The multi-core mapping mode determines how the various components of this benchmark are mapped on the different cores of a multi-core system. A simple mapping of the RandomAccess benchmark to a multi-core system is shown in Figure 2 (a). Here, each core has its own private table, its own random update sequence generator and its own look-ahead buffer of size 1024. As the multi-core systems continue to evolve, they may have more than 100's of cores at each node [6] . As a consequence, the amount of memory per core may be much smaller as compared to the total memory available at a node. Partitioning node's memory into disjoint private memory for each core is not likely to be the preferred mode of operation for many real applications.
The other extreme, as illustrated in Figure 2 (c), has a single large table at every node shared across its cores. In this case, there is only one sequence of random updates generated by a node and there is a single look-ahead buffer of size 1024 at each node. Under such a mapping, only one of the cores of a node may generate the random sequence of table updates. Another way to map this benchmark to a multi-core system is shown in Figure 2 (b). Here, the table is shard across the cores, but each core generates its own sequence of updates and has its own look-ahead buffer of size 1024.
In general, there are eight possible mapping of this benchmark on a multi-core system, depending on whether the table, the random sequence generation or the look-ahead buffer limit of 1024 is applied on a per-core or per-node basis. These mapping modes are listed in Table 1 . Some of these modes may not be meaningful -for instance, if the table is defined at the core level, then the generation of updates and the 1024 lookahead limit should both be applicable at the core level and not the node level. This rules out combinations 2, 3 and 4.
The present specifications of the benchmark allow mapping modes 1 (1 MPI process per core), 6 and 8 (one MPI process per node).

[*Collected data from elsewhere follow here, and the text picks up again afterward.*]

/-- A skew check of new centres against the smallest and greatest target of the half (R303). -/
def skewOk (n c p lane rx tx : Nat) (r : PhyCfg) (s : State) : Bool :=
  let gen := rd (CHC_HIVE_CFG.GEN n) s
  let others := ((halfLanes gen (spareOf gen lane)).filter fun l => l != lane).map fun l => laneAt n c p (physLane n c p l s) s
  others.all fun o => decide (rx ≤ o.rxTgt + r.skewMax) && decide (o.rxTgt ≤ rx + r.skewMax) &&
    decide (tx ≤ o.txTgt + r.skewMax) && decide (o.txTgt ≤ tx + r.skewMax)

/-- Take one lane's result of a round: accepted whole, or rejected (R304). -/
def recalLane (n : Nat) (s : State) (o : LaneObs) : State :=
  match mfind s.recal n with
  | none => s
  | some r =>
    let o := heldObs o
    let lim := (hive n s).phy
    let v := laneAt n o.ch o.pc o.lane s
    if !v.inUse then s
    else
      let gen := rd (CHC_HIVE_CFG.GEN n) s
      let logical := if o.lane < logLanes gen then o.lane
        else rd (repairFld n o.ch o.pc (o.lane - logLanes gen)).1 s
      let dist := fun (a b : Nat) => max a b - min a b
      match centreOk lim o.rx1 o.rx2 o.rxEye v.rxTgt, centreOk lim o.tx1 o.tx2 o.txEye v.txTgt with
      | some rx, some tx =>
        if skewOk n o.ch o.pc logical rx tx lim s then
          let sh := max (dist rx v.rxTgt) (dist tx v.txTgt)
          let v := { v with rxTgt := rx, txTgt := tx, rxEye := o.rxEye, txEye := o.txEye, rejects := 0 }
          setLane n o.ch o.pc o.lane v { s with recal := mset s.recal n { r with shift := max r.shift sh } }
        else bump (PHY_CAL_STAT.CAL_REJECT n) 1 (setLane n o.ch o.pc o.lane { v with rejects := v.rejects + 1 }
          { s with recal := mset s.recal n { r with rejects := r.rejects + 1 } })
      | _, _ => bump (PHY_CAL_STAT.CAL_REJECT n) 1 (setLane n o.ch o.pc o.lane { v with rejects := v.rejects + 1 }
          { s with recal := mset s.recal n { r with rejects := r.rejects + 1 } })

/-- The sweeps of one pseudo-channel end: all of its probe bursts have issued (R307). -/
def recalPc (n : Nat) (obs : List LaneObs) (s : State) (k : Nat) : State :=
  let mine := obs.filter fun o => o.ch == k / 2 && o.pc == k % 2
  match mfind s.recal n with
  | none => s
  | some r =>
    if mine.isEmpty || !r.waiting.contains k || (pcOf n (k / 2) (k % 2) s).st != .active || probing n (k / 2) (k % 2) s then s
    else mine.foldl (recalLane n) { s with recal := mset s.recal n { r with waiting := r.waiting.erase k, ran := r.ran + 1 } }

/-- A trigger of R306 holds: the period, whose end the command tells, or the temperature against the last accepted round's. -/
def recalDue (n : Nat) (s : State) : Bool :=
  let cfg := (hive n s).phy
  (on (PHY_CTRL.RECAL_EN n) s && cfg.period != 0) ||
    (cfg.tempStep != 0 && on (CHC_HIVE_STATUS.TEMP_VALID n) s &&
      (hive n s).recalTemp.any fun t => decide (cfg.tempStep ≤ (stackTemp n s - t).natAbs))
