/-- SCRUB_READ: the scrub read of the run's next block, whose column command has issued, completes (R373). A block that maps to no
hive that is on is passed over. -/
def scrubRead (errs : ErrPat) (s : State) : State :=
  match s.scrubRun with
  | none => s
  | some (b, a, l) =>
    if l < a then s
    else
      match mapAddr a s with
      | none => scrubNext b a l s
      | some x =>
        let p := workPc x.n x.c x.off s
        if !pcUsed x.n x.c p s then scrubNext b a l s
        else
          let q := pcOf x.n x.c p s
          if !q.scrubs.contains x.off then s
          else scrubNext b a l (finishScrub x.n x.c p x.off a errs (setPc x.n x.c p { q with scrubs := q.scrubs.erase x.off } s))

/-- SCRUB_RUN_END: the last block has been handled (R374); a stopped run keeps its RESULT. -/
def scrubRunEnd (s : State) : State :=
  match s.scrubRun with
  | none => s
  | some (_, a, l) => if l < a && scrubSettled s then scrubEnd s else s

end Sys2Proof.Machine
end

However, a real application such as a distributed in-memory memory database system [9] or distributed hash tables [11] may require other mapping (such as mode 5) for optimal performance. The performance of this benchmark critically depends on the mapping mode and it is important to carefully study the impact of these mapping modes on system performance.
Error tolerance
The specifications permit up to 1% errors in the final table computed by the benchmark. There are two potential sources of such errors. Firstly, if the cache of different cores are not coherent, then update performed by one core may just sit in its cache for a long time and not be seen by other core performing the update of the same table location. Secondly, the xor operation consists of a read-modifyupdate sequence which is not atomic. If two cores read the same table location at exactly the same time, the update done by the core that writes back the result to the memory first will be overwritten by the result of the other core. Since the modify-write operation is typically very fast the probability of such a race condition is extremely small, but non-zero. As the number of cores in a node increase, this probability is expected to increase.
The number of errors observed while performing (pseudo) random updates to the shared table is a random variable. Table 2 (b) shows the ratio of the standard deviation to the mean error rate for random updates to a table of size 16M entries (128 MB). As the number of updates is increased, this ratio decreases due to the law of large numbers. When the number of updates is four times the table size (as required by the benchmark) this ratio is 0.45. Therefore, one may expect a significant variation in error rates for different runs of the benchmark (in one run it may be less than 1% while in another it may be more than 1%).
Obtaining zero error guarantee in multi-core systems can be expensive (in cost or performance). It requires either transactional memory or mutex locking. We performed some experiments to determine the effect of locking using mutexes on Blue Gene/P. The results are given in Table 2(b) . Utilizing all the four cores to carry out updates to the table results in only a factor 2.58 performance improvement. However, if a single lock is used to ensure consistency, the performance degrades by a factor 1.2 (= 1/0.83). The relative performance improvement while using 16 or 32 locks is only 1.83 and 1.87 respectively.
In the current generation multi-core systems, the cache coherency and locking overheads are not exorbitant and the error rates are well below the permitted 1% limit. However, in future systems with many more cores, the cache coherency and locking overheads will be higher. This may provide strong incentives to avoid locking and work in a "cache-incoherent mode" while running this benchmark. This may lead to error rates that are comparable to the 1% limit. Since the error rate is a random variable the definition of a 1% error tolerance becomes ambiguous. It is not clear if the error should be less than the prescribed limit in "every possible run" of the benchmark, "one of the run" or "on the average". Moreover, it is impossible to provably verify if an implementation meets the required tolerance with any of the definitions above.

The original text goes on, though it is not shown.